• Collected data entries:
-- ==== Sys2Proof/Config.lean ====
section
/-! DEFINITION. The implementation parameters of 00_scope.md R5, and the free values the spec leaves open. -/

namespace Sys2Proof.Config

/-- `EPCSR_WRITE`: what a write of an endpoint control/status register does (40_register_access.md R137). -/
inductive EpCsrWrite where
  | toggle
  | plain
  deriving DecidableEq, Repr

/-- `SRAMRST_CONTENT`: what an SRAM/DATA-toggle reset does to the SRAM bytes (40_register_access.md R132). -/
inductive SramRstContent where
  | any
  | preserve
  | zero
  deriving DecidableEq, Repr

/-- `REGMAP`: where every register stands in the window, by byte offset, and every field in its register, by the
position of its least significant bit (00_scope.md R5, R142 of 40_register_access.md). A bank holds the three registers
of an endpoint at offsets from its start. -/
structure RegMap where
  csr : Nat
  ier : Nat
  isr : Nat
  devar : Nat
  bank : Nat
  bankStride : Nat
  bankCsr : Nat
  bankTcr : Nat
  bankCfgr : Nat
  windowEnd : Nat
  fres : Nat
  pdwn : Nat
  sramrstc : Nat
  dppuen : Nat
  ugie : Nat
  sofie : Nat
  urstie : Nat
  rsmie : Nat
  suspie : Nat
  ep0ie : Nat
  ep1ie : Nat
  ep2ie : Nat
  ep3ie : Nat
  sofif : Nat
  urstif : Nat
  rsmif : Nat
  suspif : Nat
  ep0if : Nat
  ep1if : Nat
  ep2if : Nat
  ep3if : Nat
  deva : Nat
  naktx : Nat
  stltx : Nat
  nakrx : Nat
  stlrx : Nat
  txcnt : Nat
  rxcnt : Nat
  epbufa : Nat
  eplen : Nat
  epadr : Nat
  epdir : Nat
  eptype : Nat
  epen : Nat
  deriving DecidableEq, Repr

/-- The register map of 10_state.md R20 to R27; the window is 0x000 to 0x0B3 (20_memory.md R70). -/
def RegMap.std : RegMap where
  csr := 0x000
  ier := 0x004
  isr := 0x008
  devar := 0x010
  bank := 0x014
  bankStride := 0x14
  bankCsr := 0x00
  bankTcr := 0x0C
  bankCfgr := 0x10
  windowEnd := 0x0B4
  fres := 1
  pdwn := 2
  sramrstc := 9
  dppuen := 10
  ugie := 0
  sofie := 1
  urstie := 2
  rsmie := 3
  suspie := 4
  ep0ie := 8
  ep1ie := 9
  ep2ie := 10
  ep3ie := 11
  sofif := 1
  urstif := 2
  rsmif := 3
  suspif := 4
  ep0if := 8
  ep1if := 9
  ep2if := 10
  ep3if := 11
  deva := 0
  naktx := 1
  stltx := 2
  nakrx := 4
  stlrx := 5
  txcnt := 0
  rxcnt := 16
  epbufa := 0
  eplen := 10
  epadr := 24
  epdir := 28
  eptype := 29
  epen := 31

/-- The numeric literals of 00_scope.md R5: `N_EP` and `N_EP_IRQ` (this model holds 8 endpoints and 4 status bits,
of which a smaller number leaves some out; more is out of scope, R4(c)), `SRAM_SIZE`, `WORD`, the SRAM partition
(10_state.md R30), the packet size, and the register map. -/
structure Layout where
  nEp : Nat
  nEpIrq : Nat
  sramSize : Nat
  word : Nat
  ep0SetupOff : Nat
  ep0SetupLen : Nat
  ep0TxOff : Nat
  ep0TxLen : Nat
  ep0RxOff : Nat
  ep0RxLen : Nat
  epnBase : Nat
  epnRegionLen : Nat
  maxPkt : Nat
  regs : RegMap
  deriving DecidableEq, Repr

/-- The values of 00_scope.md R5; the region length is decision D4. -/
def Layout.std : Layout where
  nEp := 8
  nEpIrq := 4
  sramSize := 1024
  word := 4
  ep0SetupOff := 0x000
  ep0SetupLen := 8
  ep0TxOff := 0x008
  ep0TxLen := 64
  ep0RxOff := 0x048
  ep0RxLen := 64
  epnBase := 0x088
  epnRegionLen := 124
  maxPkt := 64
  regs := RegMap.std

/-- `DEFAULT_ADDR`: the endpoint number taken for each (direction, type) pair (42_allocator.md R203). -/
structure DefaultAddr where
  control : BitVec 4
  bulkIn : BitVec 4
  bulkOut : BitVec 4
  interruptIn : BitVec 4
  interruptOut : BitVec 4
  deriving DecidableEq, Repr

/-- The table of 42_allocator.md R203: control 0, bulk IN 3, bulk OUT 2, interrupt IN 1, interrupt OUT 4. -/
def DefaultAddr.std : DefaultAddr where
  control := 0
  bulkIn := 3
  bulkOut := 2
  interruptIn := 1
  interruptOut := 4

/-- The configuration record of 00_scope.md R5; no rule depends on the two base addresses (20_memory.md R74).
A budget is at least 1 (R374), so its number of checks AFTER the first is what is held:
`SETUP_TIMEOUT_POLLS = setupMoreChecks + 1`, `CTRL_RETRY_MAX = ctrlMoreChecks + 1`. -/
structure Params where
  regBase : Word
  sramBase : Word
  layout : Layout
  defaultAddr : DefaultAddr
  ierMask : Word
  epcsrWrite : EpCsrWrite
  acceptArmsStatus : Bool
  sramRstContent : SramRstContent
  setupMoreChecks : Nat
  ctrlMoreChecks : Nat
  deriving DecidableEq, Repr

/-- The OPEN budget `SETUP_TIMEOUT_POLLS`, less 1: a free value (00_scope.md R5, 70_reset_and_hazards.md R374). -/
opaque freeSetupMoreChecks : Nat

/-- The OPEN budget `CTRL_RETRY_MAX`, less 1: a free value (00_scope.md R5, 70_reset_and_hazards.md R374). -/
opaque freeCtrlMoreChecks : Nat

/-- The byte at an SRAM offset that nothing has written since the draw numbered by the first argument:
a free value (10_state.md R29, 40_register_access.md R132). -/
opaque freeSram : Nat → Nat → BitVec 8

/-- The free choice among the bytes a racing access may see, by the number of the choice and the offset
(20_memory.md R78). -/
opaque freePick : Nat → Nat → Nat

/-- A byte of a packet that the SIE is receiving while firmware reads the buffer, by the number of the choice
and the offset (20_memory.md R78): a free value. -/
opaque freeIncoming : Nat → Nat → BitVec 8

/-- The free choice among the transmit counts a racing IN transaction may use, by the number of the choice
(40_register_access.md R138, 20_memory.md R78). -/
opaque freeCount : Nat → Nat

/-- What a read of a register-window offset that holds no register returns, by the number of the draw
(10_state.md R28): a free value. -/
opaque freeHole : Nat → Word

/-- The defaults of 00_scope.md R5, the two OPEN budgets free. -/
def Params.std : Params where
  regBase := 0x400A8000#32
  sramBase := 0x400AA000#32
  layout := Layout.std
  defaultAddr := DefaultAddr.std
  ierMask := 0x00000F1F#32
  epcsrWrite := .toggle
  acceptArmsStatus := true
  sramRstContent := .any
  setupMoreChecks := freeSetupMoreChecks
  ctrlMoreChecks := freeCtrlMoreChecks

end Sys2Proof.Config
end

• Problem to work on: The response must contain every entry, each one identical to the original.

• Exercise result:
-- ==== Sys2Proof/Config.lean ====
section
/-! DEFINITION. The implementation parameters of 00_scope.md R5, and the free values the spec leaves open. -/

namespace Sys2Proof.Config

/-- `EPCSR_WRITE`: what a write of an endpoint control/status register does (40_register_access.md R137). -/
inductive EpCsrWrite where
  | toggle
  | plain
  deriving DecidableEq, Repr

/-- `SRAMRST_CONTENT`: what an SRAM/DATA-toggle reset does to the SRAM bytes (40_register_access.md R132). -/
inductive SramRstContent where
  | any
  | preserve
  | zero
  deriving DecidableEq, Repr

/-- `REGMAP`: where every register stands in the window, by byte offset, and every field in its register, by the
position of its least significant bit (00_scope.md R5, R142 of 40_register_access.md). A bank holds the three registers
of an endpoint at offsets from its start. -/
structure RegMap where
  csr : Nat
  ier : Nat
  isr : Nat
  devar : Nat
  bank : Nat
  bankStride : Nat
  bankCsr : Nat
  bankTcr : Nat
  bankCfgr : Nat
  windowEnd : Nat
  fres : Nat
  pdwn : Nat
  sramrstc : Nat
  dppuen : Nat
  ugie : Nat
  sofie : Nat
  urstie : Nat
  rsmie : Nat
  suspie : Nat
  ep0ie : Nat
  ep1ie : Nat
  ep2ie : Nat
  ep3ie : Nat
  sofif : Nat
  urstif : Nat
  rsmif : Nat
  suspif : Nat
  ep0if : Nat
  ep1if : Nat
  ep2if : Nat
  ep3if : Nat
  deva : Nat
  naktx : Nat
  stltx : Nat
  nakrx : Nat
  stlrx : Nat
  txcnt : Nat
  rxcnt : Nat
  epbufa : Nat
  eplen : Nat
  epadr : Nat
  epdir : Nat
  eptype : Nat
  epen : Nat
  deriving DecidableEq, Repr

/-- The register map of 10_state.md R20 to R27; the window is 0x000 to 0x0B3 (20_memory.md R70). -/
def RegMap.std : RegMap where
  csr := 0x000
  ier := 0x004
  isr := 0x008
  devar := 0x010
  bank := 0x014
  bankStride := 0x14
  bankCsr := 0x00
  bankTcr := 0x0C
  bankCfgr := 0x10
  windowEnd := 0x0B4
  fres := 1
  pdwn := 2
  sramrstc := 9
  dppuen := 10
  ugie := 0
  sofie := 1
  urstie := 2
  rsmie := 3
  suspie := 4
  ep0ie := 8
  ep1ie := 9
  ep2ie := 10
  ep3ie := 11
  sofif := 1
  urstif := 2
  rsmif := 3
  suspif := 4
  ep0if := 8
  ep1if := 9
  ep2if := 10
  ep3if := 11
  deva := 0
  naktx := 1
  stltx := 2
  nakrx := 4
  stlrx := 5
  txcnt := 0
  rxcnt := 16
  epbufa := 0
  eplen := 10
  epadr := 24
  epdir := 28
  eptype := 29
  epen := 31

/-- The numeric literals of 00_scope.md R5: `N_EP` and `N_EP_IRQ` (this model holds 8 endpoints and 4 status bits,
of which a smaller number leaves some out; more is out of scope, R4(c)), `SRAM_SIZE`, `WORD`, the SRAM partition
(10_state.md R30), the packet size, and the register map. -/
structure Layout where
  nEp : Nat
  nEpIrq : Nat
  sramSize : Nat
  word : Nat
  ep0SetupOff : Nat
  ep0SetupLen : Nat
  ep0TxOff : Nat
  ep0TxLen : Nat
  ep0RxOff : Nat
  ep0RxLen : Nat
  epnBase : Nat
  epnRegionLen : Nat
  maxPkt : Nat
  regs : RegMap
  deriving DecidableEq, Repr

/-- The values of 00_scope.md R5; the region length is decision D4. -/
def Layout.std : Layout where
  nEp := 8
  nEpIrq := 4
  sramSize := 1024
  word := 4
  ep0SetupOff := 0x000
  ep0SetupLen := 8
  ep0TxOff := 0x008
  ep0TxLen := 64
  ep0RxOff := 0x048
  ep0RxLen := 64
  epnBase := 0x088
  epnRegionLen := 124
  maxPkt := 64
  regs := RegMap.std

/-- `DEFAULT_ADDR`: the endpoint number taken for each (direction, type) pair (42_allocator.md R203). -/
structure DefaultAddr where
  control : BitVec 4
  bulkIn : BitVec 4
  bulkOut : BitVec 4
  interruptIn : BitVec 4
  interruptOut : BitVec 4
  deriving DecidableEq, Repr

/-- The table of 42_allocator.md R203: control 0, bulk IN 3, bulk OUT 2, interrupt IN 1, interrupt OUT 4. -/
def DefaultAddr.std : DefaultAddr where
  control := 0
  bulkIn := 3
  bulkOut := 2
  interruptIn := 1
  interruptOut := 4

/-- The configuration record of 00_scope.md R5; no rule depends on the two base addresses (20_memory.md R74).
A budget is at least 1 (R374), so its number of checks AFTER the first is what is held:
`SETUP_TIMEOUT_POLLS = setupMoreChecks + 1`, `CTRL_RETRY_MAX = ctrlMoreChecks + 1`. -/
structure Params where
  regBase : Word
  sramBase : Word
  layout : Layout
  defaultAddr : DefaultAddr
  ierMask : Word
  epcsrWrite : EpCsrWrite
  acceptArmsStatus : Bool
  sramRstContent : SramRstContent
  setupMoreChecks : Nat
  ctrlMoreChecks : Nat
  deriving DecidableEq, Repr

/-- The OPEN budget `SETUP_TIMEOUT_POLLS`, less 1: a free value (00_scope.md R5, 70_reset_and_hazards.md R374). -/
opaque freeSetupMoreChecks : Nat

/-- The OPEN budget `CTRL_RETRY_MAX`, less 1: a free value (00_scope.md R5, 70_reset_and_hazards.md R374). -/
opaque freeCtrlMoreChecks : Nat

/-- The byte at an SRAM offset that nothing has written since the draw numbered by the first argument:
a free value (10_state.md R29, 40_register_access.md R132). -/
opaque freeSram : Nat → Nat → BitVec 8

/-- The free choice among the bytes a racing access may see, by the number of the choice and the offset
(20_memory.md R78). -/
opaque freePick : Nat → Nat → Nat

/-- A byte of a packet that the SIE is receiving while firmware reads the buffer, by the number of the choice
and the offset (20_memory.md R78): a free value. -/
opaque freeIncoming : Nat → Nat → BitVec 8

/-- The free choice among the transmit counts a racing IN transaction may use, by the number of the choice
(40_register_access.md R138, 20_memory.md R78). -/
opaque freeCount : Nat → Nat

/-- What a read of a register-window offset that holds no register returns, by the number of the draw
(10_state.md R28): a free value. -/
opaque freeHole : Nat → Word

/-- The defaults of 00_scope.md R5, the two OPEN budgets free. -/
def Params.std : Params where
  regBase := 0x400A8000#32
  sramBase := 0x400AA000#32
  layout := Layout.std
  defaultAddr := DefaultAddr.std
  ierMask := 0x00000F1F#32
  epcsrWrite := .toggle
  acceptArmsStatus := true
  sramRstContent := .any
  setupMoreChecks := freeSetupMoreChecks
  ctrlMoreChecks := freeCtrlMoreChecks

end Sys2Proof.Config
end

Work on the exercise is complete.